After locating the line that contains "if s.otp.ok then" in the data below, set down exactly that line and each one after it through the line that contains "if !clocks then", and nothing more.

# SOURCE DATA
◆ ◆ ◆ ◆

-- ==== Sys2Proof/Machine/Modes.lean ====
section
/-! DEFINITION. Machine/Modes.lean: recipe requests and recipe changes, LOCKOUT.MAINT, and the deliberate reset
(02_modes_and_recipes.md; 11_safety_diagnostics_lockout.md R325-R326, R330, R335). -/
namespace Sys2Proof.Machine
open Sys2Proof

/-! ### Recipes (Tables 2.9-2.12) -/

/-- Recipe k of the mode table. -/
def recipeAt (s : State) (k : Nat) : Option Recipe := s.img.mode.bind fun m => m.recipes[k]?

/-- The restored recipe is the one that the end of BOOT activates (R58). -/
def bootRestores (s : State) : Bool :=
  match s.img.mode with
  | none => false
  | some m => m.restore && decide (s.save.restore = 1) && s.save.restRcp.isSome

/-- The recipe that the end of BOOT activates (R58). -/
def bootRecipe (s : State) : Option Nat :=
  match s.img.mode with
  | none => none
  | some m => if bootRestores s then s.save.restRcp else m.dflt

/-- A restored recipe creates no KEY marked DESTROYED and takes the BANK recorded for each KEY (R539). -/
def restoreEntries (l : List (Nat × (Bool × Bool))) (r : Recipe) : Recipe :=
  { r with chans := r.chans.filterMap fun e => match kvGet e.key l with
      | some (bankB, gone) => if gone then none else some { e with bankB := bankB }
      | none => some e }

/-- The recipe that a change makes: as the mode table has it, or as restored at the end of BOOT. -/
def recipeMade (s : State) (asked : Bool) (k : Nat) : Option Recipe :=
  (recipeAt s k).map fun r => if !asked && bootRestores s then restoreEntries s.save.restKeys r else r

/-- The active recipe, none while RCP_VALID is 0. -/
def activeRecipe (s : State) : Option Recipe := if s.sys.rcpValid then recipeAt s s.sys.recipe else none

/-- The entry of a recipe with the KEY and TEMPLATE of another entry (R59). -/
def sameEntry (r : Recipe) (e : ChanEntry) : Option ChanEntry := r.chans.find? fun x => decide (x.key = e.key) && decide (x.template = e.template)

/-- Entries of a recipe without a match in another, with their numbers. -/
def newEntries (old : Option Recipe) (r : Recipe) : List (Nat × ChanEntry) :=
  (List.range r.chans.length).filterMap fun i => match r.chans[i]? with
    | some e => if ((old.bind fun o => sameEntry o e)).isSome then none else some (i, e)
    | none => none

/-- Channels of the old recipe that a change destroys (R59); one destroyed through the Channel Manager is skipped. -/
def goingSlots (s : State) (r : Recipe) : List (Fin 256) :=
  match activeRecipe s with
  | none => []
  | some o => o.chans.filterMap fun e => if (sameEntry r e).isSome then none else keySlot s e.key

/-- Kept channels: slot, old entry and new entry (R59). -/
def keptSlots (s : State) (r : Recipe) : List (Fin 256 × (ChanEntry × ChanEntry)) :=
  match activeRecipe s with
  | none => []
  | some o => o.chans.filterMap fun e => match sameEntry r e, keySlot s e.key with
    | some n, some i => some (i, (e, n))
    | _, _ => none

/-! ### Checks of R61 -/

/-- An entry condition holds (R60, R650): the secure core reads the register in the secure world; a field that cannot be read does not
hold (log entry 46). -/
def condHolds (s : State) (c : CondEntry) : Bool :=
  let a := c.addr.toNat
  match target a with
  | .periph b o =>
    if domDown s (blockDomain b) then false
    else match regRead s 0 .S b o with
      | none => false
      | some x =>
        let f := getf x c.lsb c.width
        let sx (v w : Nat) : Int := if v < 2 ^ (w - 1) then (v : Int) else (v : Int) - (2 ^ w : Nat)
        let l : Int := if c.signed then sx f c.width else f
        let r : Int := if c.signed then sInt c.value else c.value.toNat
        match c.op with
        | 0 => decide (l = r) | 1 => decide (l ≠ r) | 2 => decide (l < r) | 3 => decide (l ≤ r) | 4 => decide (l > r) | _ => decide (l ≥ r)
  | _ => false

/-- A channel at rest (R53). -/
def atRest (c : Slot) : Bool := decide (c.st = .created) || decide (c.st = .armed) || decide (c.st = .held) || decide (c.st = .faulted)

/-- Check 6: the lowest slot in breach. -/
def restBreach (s : State) (r : Recipe) : Option (Fin 256) :=
  let bad1 := (goingSlots s r).filter fun i => isDrive s s.chn.slots[i] && !atRest s.chn.slots[i]
  let bad2 := (keptSlots s r).filterMap fun k =>
    let c := s.chn.slots[k.1]
    if isDrive s c && !atRest c && !(k.2.1.xferOk && k.2.2.xferOk) then some k.1 else none
  (fins 256).find? fun i => bad1.contains i || bad2.contains i

/-- An axis has STO active on its bridges and its brakes applied (R53, R61 check 7). -/
def axisSafe (s : State) (n : Fin 4) : Bool :=
  let a := s.saf.ax[n]
  (decide (a.st = .sto) || decide (a.st = .unused)) && (match axisCfg s n with | some c => brakesApplied c s && decide (s.saf.ka &&& c.bridges = 0) | none => true)

/-- Check 7: the first axis whose configuration changes and that is not safe. -/
def axisBreach (s : State) (r : Recipe) : Option (Fin 4) :=
  (fins 4).find? fun (n : Fin 4) => decide (s.saf.ax[n].cfgIdx ≠ r.axisCfg[n]) && !axisSafe s n

/-- An axis takes a configuration (R63, R288, R313): LATCH and W are kept, a press under way is ignored, the position is as verified as
its port (R540). -/
def Axis.configure (img : Img) (unver absOk : BitVec 4) (new : Option Nat) (a : Axis) : Axis :=
  if a.cfgIdx = new then a
  else
    let c := new.bind fun i => img.axes[i]?
    { a with
      cfgIdx := new, st := if c.isSome then .sto else .unused, nonsafe := false, rstHighAt := none, slsCeil := none, gov := none, slsSelNow := 0
      relBridges := 0, relStep := 0, stillCyc := 0, xcOn := false
      unver := match c with | some c => (match c.pos1 with | some x => if x.abs then !absOk.getLsbD x.port else unver.getLsbD x.port | none => true) | none => false }

/-- The axis configurations of a recipe take effect. -/
def setAxes (r : Recipe) (s : State) : State :=
  { s with saf := { s.saf with ax := s.saf.ax.mapFinIdx fun i a h => a.configure s.img s.save.unver s.save.absOk (r.axisCfg[i]'h) } }

/-- The plan of a channel entry under the checks of CREATE (R61 check 8, R63). -/
def entryPlan (s : State) (e : ChanEntry) : Except Ans Plan :=
  createPlan s .S e.template ((e.axis.map Fin.val).getD 0xFF) e.bankB (some e.binds) []

/-- Check 8: the new channels are created one after the other on a copy of the device in which the destroyed ones are free and the new axis
configurations in force; the first refusal with its entry number. -/
def admitBreach (s : State) (r : Recipe) : Option (Nat × Ans) :=
  let s0 := setAxes r ((goingSlots s r).foldl (fun s i => freeSlot i s) s)
  ((newEntries (activeRecipe s) r).foldl (fun (x : State × Option (Nat × Ans)) e =>
    match x.2 with
    | some _ => x
    | none => match entryPlan x.1 e.2 with
      | .error a => (x.1, some (e.1, a))
      | .ok p => (createDo p e.2.key x.1, none)) (s0, none)).2

/-- The checks of R61 from check 2 on: RESULT, REASON, INDEX of the first failure. -/
def recipeRefusal (s : State) (w : World) (k : Nat) (asked : Bool) : Option (Nat × (Nat × Nat)) :=
  match recipeMade s asked k with
  | none => some (rMode, 0x5, 0xFF)
  | some r =>
    if asked ∧ w = .NS ∧ !r.nsSelect then some (rWorld, 0x5, 0xFF)
    else if asked ∧ s.sys.mode ≠ .operate then some (rMode, 0x1, 0xFF)
    else match r.conds.findIdx? fun c => !condHolds s c with
      | some i => some (rMode, 0x3, i)
      | none => match restBreach s r with
        | some i => some (rMode, 0x2, i.val)
        | none => match axisBreach s r with
          | some n => some (rSafety, 0x7, n.val)
          | none => (admitBreach s r).map fun x => (x.2.result, (0x6, x.1))

/-! ### The three steps of a change (R63) -/

/-- One new channel is created and armed; a non-drive one with AUTOSTART starts at its first boundary, in LOCKOUT after the return to
OPERATE, also where LOCKOUT comes between its START and that boundary (R63, R67). -/
def createEntry (e : ChanEntry) (s : State) : State :=
  match entryPlan s e with
  | .error _ => s
  | .ok p =>
    let s := armDo p.slot (createDo p e.key s)
    let s := { s with sys := { s.sys with keys := kvSet e.key (p.slot, s.chn.slots[p.slot].gen) s.sys.keys } }
    if e.autostart && !isDrive s s.chn.slots[p.slot] then
      let s := if s.sys.mode = .operate then (startOwn p.slot {} s).2 else s
      s.modSlot p.slot fun x => { x with autoPend := x.startPend || decide (s.sys.mode ≠ .operate) }
    else s

/-- A change ends: SWITCHING and RECIPE change, the request is answered (R63). -/
def recipeDone (s : State) : State :=
  match s.sys.change with
  | none => s
  | some c => modeDone { s with sys := { s.sys with change := none, switching := false, recipe := c.rcp, rcpValid := true } }
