-- ==== Sys2Proof/Machine/Boot.lean ====
section
/-! DEFINITION. Machine/Boot.lean: reset release, the straps, the reading and verification of the image, the restore check, and the
sub-states of BOOT up to OPERATE (03_boot_image.md; 19_holdup_and_save.md R526, R538-R540; Table 2.8). -/
namespace Sys2Proof.Machine
open Sys2Proof

/-! ### Key store (R125) -/

/-- The 32 key bytes of an entry that is valid and whose CRC holds; none for one that counts as empty. -/
def keyEntry (s : State) (n : Nat) : Option (List Byte) :=
  let o := 0x1000 + 64 * n
  if leNat (chestBytes s (o + 0x20) 4) = 1 ∧ leNat (chestBytes s (o + 0x24) 4) = (crc32c (chestBytes s o 0x24)).toNat then some (chestBytes s o 32) else none

/-! ### Attempts on a chip select (R77, R85-R89, R648) -/

/-- The selected attempt starts with discovery. -/
def attemptOn (cs : Bool) (s : State) : State :=
  { s with boot := { s.boot with phase := .discovery, cs := cs, dAddr4 := false, density := 0, header := [], body := [] } }

/-- Entry to BOOT.IMAGE: both chip selects high, QSPI_CLK low; the OTP check; the first chip select (R77, R88, R89). -/
def imageEnter (s : State) : State :=
  let s := { s with sys := { s.sys with mode := .bootImage }, boot := { s.boot with csDriven := true, qspiDriven := true, halted := false } }
  if s.otp.ok then attemptOn (decide (s.sys.bootsel = 1)) s else raise cOtpCorrupt 0xFF 0 s

/-- RESET_RELEASE: the straps and the clocks are sampled at PORST_N release (R75, R76, R105, R482, R574, R579); `otp` says what the integrity
check of the OTP key-slot area finds at the entry to BOOT.IMAGE (R88). -/
def resetRelease (bootsel : BitVec 2) (dkpresent testN clocks otp : Bool) (s : State) : State :=
  if s.sys.mode ≠ .bootPowerup ∨ s.pmu.released ∨ s.pmu.rails ≠ .up then s
  else
    let s := { s with sys := { s.sys with bootsel := bootsel, dkpresent := dkpresent, testN := testN, entry := enPowerOn }
                      pmu := { s.pmu with released := true, porst := true, row := 0 }
                      otp := { s.otp with ok := otp } }
    let s := chestRelease (hbdBack s)
    let s := { s with boot := { s.boot with psk := #v[keyEntry s 4, keyEntry s 5] } }
    if !clocks then
      raise cClockFail 0xFF 0 { s with clk := { s.clk with rc := true, fail := true, nXsys := incSat 255 s.clk.nXsys } }
    else if bootsel = 3 ∨ !testN then lockoutEnter enStrap false s
    else imageEnter s

/-- The fault of a detail code (Table 3.5). -/
def imageFault (d : Nat) : Code :=
  if (7 ≤ d ∧ d ≤ 10) ∨ d = 12 then cImageSig else if d = 13 ∨ d = 14 then cSafetyBlockCrc else cImageFormat

/-- An attempt fails: its detail code is recorded, staged data, core SRAM and capture RAM are cleared, and the other flash is tried or
LOCKOUT.FAULT entered (R85, R86, R89, R91, R241, log entry 107). -/
def attemptFail (d : Nat) (s : State) : State :=
  let s := { s with
    boot := { s.boot with
      phase := .idle, header := [], body := []
      cs0Err := if s.boot.cs then s.boot.cs0Err else d, cs1Err := if s.boot.cs then d else s.boot.cs1Err }
    mem := memClear (memClear s.mem 0x10000000 0x10100000) 0x20100000 0x20140000 }
  let s := eccRange 0x20100000 0x40000 (eccRange 0x10000000 0x100000 s)
  if s.sys.bootsel = 2 ∧ s.boot.cs = false then attemptOn true s
  else raise (imageFault d) 0xFF (BitVec.ofNat 32 d) s

/-- A phase of BOOT.IMAGE runs. -/
def inPhase (p : BootPhase) (s : State) : Bool := decide (s.sys.mode = .bootImage) && decide (s.boot.phase = p) && !s.boot.halted

/-- The density in bytes that DWORD 2 of the BFPT states (Procedure 3.1; PRESUMED JESD216, log entry 51). -/
def flashDensity (dw2 : Word) : Nat := if getb dw2 31 then 2 ^ getf dw2 0 31 / 8 else (getf dw2 0 31 + 1) / 8

/-- The quad-enable requirement field of DWORD 15 names a bit (PRESUMED JESD216, log entry 51). -/
def namesQuadBit (dw15 : Word) : Bool := decide (1 ≤ getf dw15 20 3) && decide (getf dw15 20 3 ≤ 6)

/-- The detail code of Procedure 3.1, none where it passes. -/
def discoveryFail (f : FlashId) : Option Nat :=
  if f.id = 0 ∨ f.id = 0xFFFFFF then some 1
  else if !f.sfdp then some 2
  else if !getb f.dw1 22 then some 3
  else match f.dw15 with
    | some d => if namesQuadBit d && !f.qe then some 3 else none
    | none => none

/-- 4-byte addressing (Procedure 3.1). -/
def flash4Byte (f : FlashId) : Bool := getf f.dw1 17 2 == 2

/-- The quad-enable field of DWORD 15, where it names a bit. -/
def quadField (f : FlashId) : Option Nat := f.dw15.bind fun d => if namesQuadBit d then some (getf d 20 3) else none

/-- The status-register read that gives the quad-enable bit (Procedure 3.1; PRESUMED JESD216, log entry 51). -/
def quadRead (f : FlashId) : List (List Byte) :=
  match quadField f with
  | none => []
  | some q => [[if q = 2 then 0x05 else if q = 3 then 0x3F else 0x35]]

/-- How a clear quad-enable bit is set, by the method of its field (R95; PRESUMED JESD216, log entry 51). -/
def quadSet (f : FlashId) : List (List Byte) :=
  match quadField f with
  | none => []
  | some q =>
    if f.qe then []
    else
      let w : List Byte := match q with
        | 2 => [0x01, f.sr1 ||| 0x40]
        | 3 => [0x3E, f.sr2 ||| 0x80]
        | 6 => [0x31, f.sr2 ||| 0x02]
        | _ => [0x01, f.sr1, f.sr2 ||| 0x02]
      [[0x06], w, [0x05]]

/-- The commands of Procedure 3.1, up to the step that fails: the ID, the SFDP header, the parameter table, the quad-enable bit, and 4-byte
addressing; in a maintenance session a clear quad-enable bit is set, in BOOT it fails (R77, R78, R95). A 0 byte stands for dummy cycles. -/
def flashProbe (maint : Bool) (f : FlashId) : List (List Byte) :=
  if f.id = 0 ∨ f.id = 0xFFFFFF then [[0x9F]]
  else if !f.sfdp then [[0x9F], [0x5A, 0, 0, 0, 0]]
  else
    let l : List (List Byte) := [[0x9F], [0x5A, 0, 0, 0, 0], [0x5A] ++ beBytes 3 f.bfpt.toNat ++ [0]]
    if !getb f.dw1 22 then l
    else if (quadField f).isSome && !f.qe && !maint then l ++ quadRead f
    else l ++ quadRead f ++ quadSet f ++ (if flash4Byte f then [[0xB7]] else [])

/-- The address bytes of a flash command. -/
def flashAddr (a4 : Bool) (a : Nat) : List Byte := beBytes (if a4 then 4 else 3) a

/-- A 1-1-4 fast read: the command, its address and the dummy cycles (R78). -/
def flashFastRead (a4 : Bool) (a : Nat) : List Byte := (0x6B : Byte) :: flashAddr a4 a ++ [0]

/-- The controller sends commands to the selected flash. -/
def flashSend (l : List (List Byte)) (s : State) : State := { s with flash := { s.flash with sent := l } }

/-- FLASH_DISCOVERY: steps 1-3 of Table 3.5. -/
def flashDiscovery (f : FlashId) (s0 : State) : State :=
  let s := flashSend (flashProbe false f) s0
  if !inPhase .discovery s0 then s0
  else match discoveryFail f with
    | some d => attemptFail d s
    | none => { s with boot := { s.boot with phase := .header, dAddr4 := flash4Byte f, density := flashDensity f.dw2 } }

/-- The detail code of steps 4-9 for a header, none where all pass (R79-R81, R87, Table 3.2). -/
def headerFail (s : State) (h : List Byte) : Option Nat :=
  let n := u16 h 0x0C
  let len := u32 h 8
  let slot := u8 h 0x48
  if u32 h 0 ≠ 0x49565754 then some 4
  else if u16 h 4 ≠ 2 ∨ u16 h 6 ≠ 256 ∨ !zeros h 0x49 119 ∨ u16 h 0x0E / 2 ≠ 0 then some 5
  else if len % 16 ≠ 0 ∨ !inR 2 32 n ∨ len < 0x100 + 16 * n ∨ len > 0x1000000 ∨ len > s.boot.density then some 6
  else if slot > 3 ∨ slotState s (Fin.ofNat 4 slot) ≠ 1 then some 7
  else match keyEntry s slot with
    | none => some 8
    | some k =>
      if beNat (sha256 k) ≠ s.otp.hash[Fin.ofNat 4 slot] then some 8
      else if edVerify k (slice h 0 0xC0) (slice h 0xC0 64) then none else some 9

/-- IMAGE_HEADER_CHECK: the 256 header bytes are read in one burst and steps 4-9 made. -/
def imageHeaderCheck (header : List Byte) (s : State) : State :=
  if !inPhase .header s then s
  else
    let s := flashSend [flashFastRead s.boot.dAddr4 0] s
    let h := slice header 0 256
    match headerFail s h with
    | some d => attemptFail d s
    | none => { s with boot := { s.boot with phase := .body, header := h } }

/-- BODY_READ: the body is read in one burst, and step 10. -/
def bodyRead (body : List Byte) (s0 : State) : State :=
  let s := flashSend [flashFastRead s0.boot.dAddr4 0x100] s0
  if !inPhase .body s0 then s0
  else if body.length = u32 s.boot.header 8 - 256 ∧ sha256 body = slice s.boot.header 0x28 32 then { s with boot := { s.boot with phase := .commit, body := body } }
  else attemptFail 10 s

/-- A secure-core patch carries the vendor's signature over the rest of its section (R83). -/
def patchOk (b : List Byte) : Bool := decide (64 ≤ b.length) && edVerify Config.vendorKey (b.drop 64) (b.take 64)

/-- Steps 11-15: the detail code of the first failure, or what the image configures. -/
def commitCheck (h img : List Byte) : Except Nat Parsed :=
  let n := u16 h 0x0C
  let l := secTable img n
  let saf := (section_ img l 0x30).getD []
  if !tableOk img (u32 h 8) n then .error 11
  else if (match section_ img l 0x05 with | some p => !patchOk p | none => false) then .error 12
  else if !safetyCrcOk saf then .error 13
  else if u32 saf 0 ≠ u32 h 0x1C then .error 14
  else match parseImage img l (u16 h 0x0E % 2 == 1) with
    | some p => .ok p
    | none => .error 15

◆ ◆ ◆ ◆

# TASK SOLUTION
  if s.otp.ok then attemptOn (decide (s.sys.bootsel = 1)) s else raise cOtpCorrupt 0xFF 0 s

/-- RESET_RELEASE: the straps and the clocks are sampled at PORST_N release (R75, R76, R105, R482, R574, R579); `otp` says what the integrity
check of the OTP key-slot area finds at the entry to BOOT.IMAGE (R88). -/
def resetRelease (bootsel : BitVec 2) (dkpresent testN clocks otp : Bool) (s : State) : State :=
  if s.sys.mode ≠ .bootPowerup ∨ s.pmu.released ∨ s.pmu.rails ≠ .up then s
  else
    let s := { s with sys := { s.sys with bootsel := bootsel, dkpresent := dkpresent, testN := testN, entry := enPowerOn }
                      pmu := { s.pmu with released := true, porst := true, row := 0 }
                      otp := { s.otp with ok := otp } }
    let s := chestRelease (hbdBack s)
    let s := { s with boot := { s.boot with psk := #v[keyEntry s 4, keyEntry s 5] } }
    if !clocks then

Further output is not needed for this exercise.